> **Goal of the exercise**
Begin at the top of the following data. Copy each line exactly until you have copied the line containing "unfold execGateAbort".

> **Dataset excerpts**
theorem execReplaceGroupCopied_kept {s : State} {work : Nat} : OKept s (execReplaceGroupCopied work s) := by
  unfold execReplaceGroupCopied
  have kp := Kept.refl s
  repeat' first
    | (with_reducible first | refine OKept.next ?_ | refine okept_ite ?_ ?_ | assumption | refine kept_ite ?_ ?_)
    | (with_reducible first | refine kept_foldl ?_ ?_ | intro _ _ _ | intro _ | refine State.updCtx_kept ?_)
    | (with_reducible first | refine State.boltAsk_kept ?_ | refine State.updWork_kept ?_)
    | (with_reducible first | refine State.dropCopies_kept ?_ | refine State.settleArms_kept ?_)
    | (with_reducible first | refine State.endWork_kept ?_)
    | split
    | dsimp only
    | (with_reducible first | refine Kept.upd ?_)

theorem execStepEnd_kept {s : State} {sid : StreamId} : OKept s (execStepEnd sid s) := by
  unfold execStepEnd
  have kp := Kept.refl s
  repeat' first
    | (with_reducible first | refine OKept.next ?_ | assumption | refine State.stepEnd_kept ?_)
    | (with_reducible first | refine State.settleRevs_kept ?_ | refine State.settleArms_kept ?_)
    | dsimp only

theorem execGateAbort_kept {s : State} {sid : StreamId} : OKept s (execGateAbort sid s) := by
  unfold execGateAbort
  have kp := Kept.refl s
  repeat' first
    | (with_reducible first | refine OKept.next ?_ | assumption | refine State.gateAbort_kept ?_)
    | (with_reducible first | refine State.settleRevs_kept ?_ | refine State.settleArms_kept ?_)
    | dsimp only

theorem execBoltResponseArrival_kept {s : State} {k : Nat} : OKept s (execBoltResponseArrival k s) := by
  unfold execBoltResponseArrival
  have kp := Kept.refl s
  repeat' first
    | (with_reducible first | refine OKept.next ?_ | assumption | refine State.boltResponse_kept ?_)
    | (with_reducible first | refine State.settleRevs_kept ?_ | refine State.settleArms_kept ?_)
    | dsimp only

theorem execShadowGatePassed_kept {s : State} {work : Nat} : OKept s (execShadowGatePassed work s) := by
  unfold execShadowGatePassed
  have kp := Kept.refl s
  repeat' first
    | (with_reducible first | refine OKept.next ?_ | refine okept_ite ?_ ?_ | assumption | refine kept_ite ?_ ?_)
    | (with_reducible first | refine State.updCtx_kept ?_ | refine State.unmapRange_kept ?_)
    | (with_reducible first | refine State.endWork_kept ?_)
    | split
    | dsimp only
    | (with_reducible first | refine Kept.upd ?_)

theorem execLoaderTakeRequest_kept {s : State} {w : WingId} : OKept s (execLoaderTakeRequest w s) := by
  unfold execLoaderTakeRequest
  have kp := Kept.refl s
  repeat' first
    | (with_reducible first | refine OKept.next ?_ | refine okept_ite ?_ ?_ | assumption | refine kept_ite ?_ ?_)
    | (with_reducible first | refine State.answer_kept ?_ | refine State.loaderTake_kept_eq (by assumption) ?_)
    | (with_reducible first | refine State.pushLoads_kept ?_ | refine State.failLoad_kept ?_)
    | split
    | dsimp only
    | (with_reducible first | refine Kept.upd ?_)

theorem execLoadCommit_kept {s : State} {w : WingId} : OKept s (execLoadCommit w s) := by
  unfold execLoadCommit
  have kp := Kept.refl s
  repeat' first
    | (with_reducible first | refine OKept.next ?_ | refine okept_ite ?_ ?_ | assumption | refine kept_ite ?_ ?_)
    | (with_reducible first | refine State.answer_kept ?_ | refine State.loaderCommit_kept_eq (by assumption) ?_)
    | (with_reducible first | refine State.updWork_kept ?_ | refine State.pushLoads_kept ?_)
    | (with_reducible first | refine State.failLoad_kept ?_ | refine State.finishLoad_kept ?_)
    | split
    | dsimp only
    | (with_reducible first | refine Kept.upd ?_)

end Sys2Proof.Machine
end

> **Response box**
theorem execReplaceGroupCopied_kept {s : State} {work : Nat} : OKept s (execReplaceGroupCopied work s) := by
  unfold execReplaceGroupCopied
  have kp := Kept.refl s
  repeat' first
    | (with_reducible first | refine OKept.next ?_ | refine okept_ite ?_ ?_ | assumption | refine kept_ite ?_ ?_)
    | (with_reducible first | refine kept_foldl ?_ ?_ | intro _ _ _ | intro _ | refine State.updCtx_kept ?_)
    | (with_reducible first | refine State.boltAsk_kept ?_ | refine State.updWork_kept ?_)
    | (with_reducible first | refine State.dropCopies_kept ?_ | refine State.settleArms_kept ?_)
    | (with_reducible first | refine State.endWork_kept ?_)
    | split
    | dsimp only
    | (with_reducible first | refine Kept.upd ?_)

theorem execStepEnd_kept {s : State} {sid : StreamId} : OKept s (execStepEnd sid s) := by
  unfold execStepEnd
  have kp := Kept.refl s
  repeat' first
    | (with_reducible first | refine OKept.next ?_ | assumption | refine State.stepEnd_kept ?_)
    | (with_reducible first | refine State.settleRevs_kept ?_ | refine State.settleArms_kept ?_)
    | dsimp only

theorem execGateAbort_kept {s : State} {sid : StreamId} : OKept s (execGateAbort sid s) := by
  unfold execGateAbort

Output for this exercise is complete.